(154d) Proteome Analysis for Biphasic Growth Pattern in a Co-Metabolic Mixture of Phenol, Sodium Glutamate, and 4-Chlorophenol

In previous research on biodegradation by Pseudomonas putida ATCC 49451 in a ternary co-metabolic system containing two growth substrates, phenol, sodium glutamate (SG) and a non-growth substrate, 4-chlorophenol (4-CP), a new cell growth pattern with two exponential phases separated by an intermediate lag phase was observed at certain unique concentrations of the substrates. It was found that cells preferentially utilized phenol in the first growth phase while SG was mainly utilized in the second growth phase.

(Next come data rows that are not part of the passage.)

/-- R509 to R514: a transfer at offset 0 starts a download in the inactive slot and takes the lock; each later block
must be the next one and match its entry of the manifest, the last makes the slot VERIFIED, one that fails empties it.
A source that does not hold the lock changes nothing. R509, R510, R514: the same of the verb, which fetches its bytes
from the host and carries LAST. -/
def Obligations.FirmwareDownloads : Prop :=
  (∀ (s : State) (src : Source) (b : Bool) (data : List Byte), s.shut = false →
   let o := s.getN Obj.fwBlockOffset 0
   let write := exec (.fwBlockWrite src data) s
   (∀ h t, s.fw.lock = some (h, t) → h ≠ src → write = .next { s with reply := { status := St.busyOtherSource } }) ∧
   ((∀ h t, s.fw.lock = some (h, t) → h = src) →
     let held := { s.fw with lock := some (src, s.now) }
     (s.fw.trial ≠ .none →
       write = .next { s with fw := held, reply := { status := St.fwActivationInProgress } }) ∧
     (s.fw.trial = .none → s.fw.inactive = some b → data.length = 65536 →
       let m := s.fw.manifest b
       let begun := { ((s.fw.eraseBlocks b).setSlot b .downloading).record with
         lock := some (src, s.now), nextOffset := 65536, nor := (s.fw.eraseBlocks b).nor.insert (slotNo b * 2048) data }
       (o = 0 → 65536 < mfBytes data → mfBytes data ≤ 134217728 →
         write = .next { s with fw := begun, reply := { status := St.success } }) ∧
       (o ≠ 0 → s.fw.slot b ≠ .downloading ∨ o ≠ s.fw.nextOffset →
         write = .next { s with fw := held, reply := { status := St.invalidField } }) ∧
       (∀ n, o = 65536 * n → 2 ≤ n → n < 2048 → s.fw.slot b = .downloading → s.fw.nextOffset = o →
         s.fw.nor.contains (slotNo b * 2048) = true → o + 65536 ≤ mfBytes m →
         let stored := { held with nor := s.fw.nor.insert (slotNo b * 2048 + n) data }
         let good := crc32c data = mfU m (4096 + 52 * n) 4 ∧ Config.sha384 data = sliceBytes m (4100 + 52 * n) 48
         (good → o + 65536 < mfBytes m →
           write = .next { s with fw := { stored with nextOffset := o + 65536 }, reply := { status := St.success } }) ∧
         (good → o + 65536 = mfBytes m → (List.range' 1 7).all (stored.digestOk b) = true →
           write = .next { s with
             fw := { (stored.setSlot b .verified).record with nextOffset := 0 }, reply := { status := St.success } }) ∧
         (¬ good → ∃ t, write = .next t ∧ t.fw = { ((stored.setSlot b .empty).eraseBlocks b).record with
             nextOffset := 0, discardedFlag := true } ∧ t.fw.slot b = .empty ∧
           Reported [] 0 { s with fw := t.fw, reply := { status := St.fwBlockInvalid } } t))))) ∧
  (∀ (s : State) (asn : Nat) (sl : Slot) (b : Bool) (data : List Byte),
   s.slots.find? asn = some sl → sl.op = 0x47 → sl.ready 0 = true → sl.traced = false →
   let ended := fun (u : State) (st : BitVec 16) => Host.Outcome.next (u.ends asn 0 fun p => { p with status := st, lba := none })
   let done := fun (u : State) => Host.Outcome.next (u.ends asn 0 fun p =>
     { p with status := St.success, result := 0, data := [] })
   let run := exec (.fwDownload asn data) s
   (∀ h t, s.fw.lock = some (h, t) → h ≠ .host → run = ended s St.busyOtherSource) ∧
   ((∀ h t, s.fw.lock = some (h, t) → h = .host) → s.fw.trial = .none → s.fw.inactive = some b → data.length = 65536 →
     let held := { s.fw with lock := some (.host, s.now) }
     let m := s.fw.manifest b
     ∀ n, eVs sl.entry 0 4 = 65536 * n → 2 ≤ n → n < 2048 → eVs sl.entry 4 4 = 65536 → s.fw.slot b = .downloading →
       s.fw.nextOffset = 65536 * n → s.fw.nor.contains (slotNo b * 2048) = true → 65536 * n + 65536 < mfBytes m →
       (eVs sl.entry 8 1 % 2 = 1 → run = ended { s with fw := held } St.invalidField) ∧
       (eVs sl.entry 8 1 % 2 = 0 → crc32c data = mfU m (4096 + 52 * n) 4 →
         Config.sha384 data = sliceBytes m (4100 + 52 * n) 48 →
         run = done { s with fw := { held with
           nor := s.fw.nor.insert (slotNo b * 2048 + n) data, nextOffset := 65536 * n + 65536 } })))

/-- R517, R518, R522, R523: an activation, of the inactive slot or of PREVIOUS, by verb or object: live when the
units' state formats allow it, else by reset with RESULT 1. FW REVERT during the sprout starts the fallback. -/
def Obligations.FirmwareActivates : Prop := ∀ (s : State) (src : Source) (asn : Nat) (sl : Slot) (b : Bool),
  let f := s.fw
  let verb := fun op => s.slots.find? asn = some sl ∧ sl.op = op ∧ sl.ready 0 = true ∧ sl.traced = false ∧ f.waiter ≠ some asn
  let free := fun (x : Source) => ∀ h t, f.lock = some (h, t) → h = x
  let live := fun x => { f.record with
    lock := some (x, s.now), trial := .activating, liveBack := s.liveOk f.running b, activating := some (b, true, false, 0)
    spun := s.fittedDies.filter fun (d : DieId) => (s.die d).spin.state == SpinState.atSpeed, checkFailed := false }
  let byReset := fun x => { (f.setSlot b .sprout).record with
    lock := some (x, s.now), trial := .sprout, trialBoot := true, liveBack := false, resetAt := some (s.now + 100000000)
    spun := [], windowStart := none, cleanSince := none, checkFailed := false }
  let sound := s.mfOk (f.manifest b) = true ∧ f.blocksOk b = true
  let quiet := f.trial = .none ∧ f.downloading = false
  let verbRuns := fun (c : Instr) =>
    (s.liveOk b f.running = true → exec c s = .next { s with fw := { live .host with waiter := some asn } }) ∧
    (s.liveOk b f.running = false → exec c s = .next (({ s with fw := byReset .host }).ends asn 0 fun p =>
      { p with status := St.success, result := 1, data := [] }))
  let objectRuns := fun (c : Instr) =>
    (s.liveOk b f.running = true → exec c s = .next { ({ s with fw := { live src with waiterObj := true } }.put
      Obj.fwResult 0 1) with reply := { status := St.success } }) ∧
    (s.liveOk b f.running = false → exec c s = .next { ({ s with fw := byReset src }.put Obj.fwResult 0 7) with
      reply := { status := St.success } })
  let new := f.inactive = some b ∧ (f.slot b = .verified ∨ f.slot b = .interrupted)
  let previous := f.slotIn .previous = some b ∧ f.minSecurity.toNat ≤ mfSecurity (f.manifest b)
  (verb 0x48 → free .host → quiet → new → sound → verbRuns (.fwActivate asn)) ∧
  (verb 0x49 → free .host → quiet → previous → sound → verbRuns (.fwRevert asn)) ∧
  (s.shut = false → free src → quiet → new → sound → objectRuns (.fwCommandActivate src)) ∧
  (s.shut = false → free src → quiet → previous → sound → objectRuns (.fwCommandRevert src)) ∧
  (verb 0x48 → free .host → quiet → f.inactive = some b → f.slot b ≠ .verified → f.slot b ≠ .interrupted →
    exec (.fwActivate asn) s = .next (({ s with fw := { f with lock := some (.host, s.now) } }).ends asn 0 fun p =>
      { p with status := St.fwImageIncomplete, lba := none })) ∧
  (verb 0x49 → free .host → quiet → f.slotIn .previous = none →
    exec (.fwRevert asn) s = .next (({ s with fw := { f with lock := some (.host, s.now) } }).ends asn 0 fun p =>
      { p with status := St.fwNoPrevious, lba := none })) ∧
  (verb 0x49 → free .host → f.trial = .sprout → f.resetAt = none → f.liveBack = true →
    let sprout := (f.slotIn .sprout).getD f.running
    exec (.fwRevert asn) s = .next { s with fw := { (f.setSlot sprout .failed).record with
      lock := some (.host, s.now), trial := .fallingBack, cause := 2, windowStart := none, cleanSince := none
      activating := some ((f.slotIn .confirmed).getD (!sprout), true, true, 0), waiter := some asn } })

The results suggested that the presence of 4-CP inhibited the degradation of phenol and SG to different extent due to the disparity of its toxicity to different sets of proteins associated with the different growth substrates. In this research, we used two-dimensional polyacrylamide gel electrophoresis (2-D PAGE) to further study the physiology of P. putida ATCC 49451 in terms of the protein profiles during cell growth under the various culture conditions. The protein profiles of P. putida during growth on phenol, SG, and the mixture of phenol, SG, and 4-CP were examined by 2-D PAGE. Proteins differentially expressed in cells harvested from different exponential growth phases in the biphasic growth pattern were annotated and classified into three groups: phenol degradation associated proteins (Group P), SG degradation associated proteins (Group S), and proteins associated only with degradation of the ternary mixture of phenol, SG, and 4-CP (Group M). In the biphasic ternary system, during the first exponential growth phase, the protein profile was Group P protein dominated; while Group S dominated protein profile was obtained during the second exponential growth phase. This correlates well with the preferential utilization of substrates in previous research. In addition to certain catabolic enzymes, stress response related proteins were also included in the proteins grouped above. All these differentially expressed protein spots were excised from Coomassie blue stained gels, followed by in-gel digestion and MALDI-TOF MS analysis. The MS data were then subjected to appropriate databases using different search engines for protein identification. Directly at the protein level, our results lead to the comprehensive understanding of the biphasic growth pattern, at the same time, demonstrate that cells growing in mixed pollutants undergo significant physiological responses.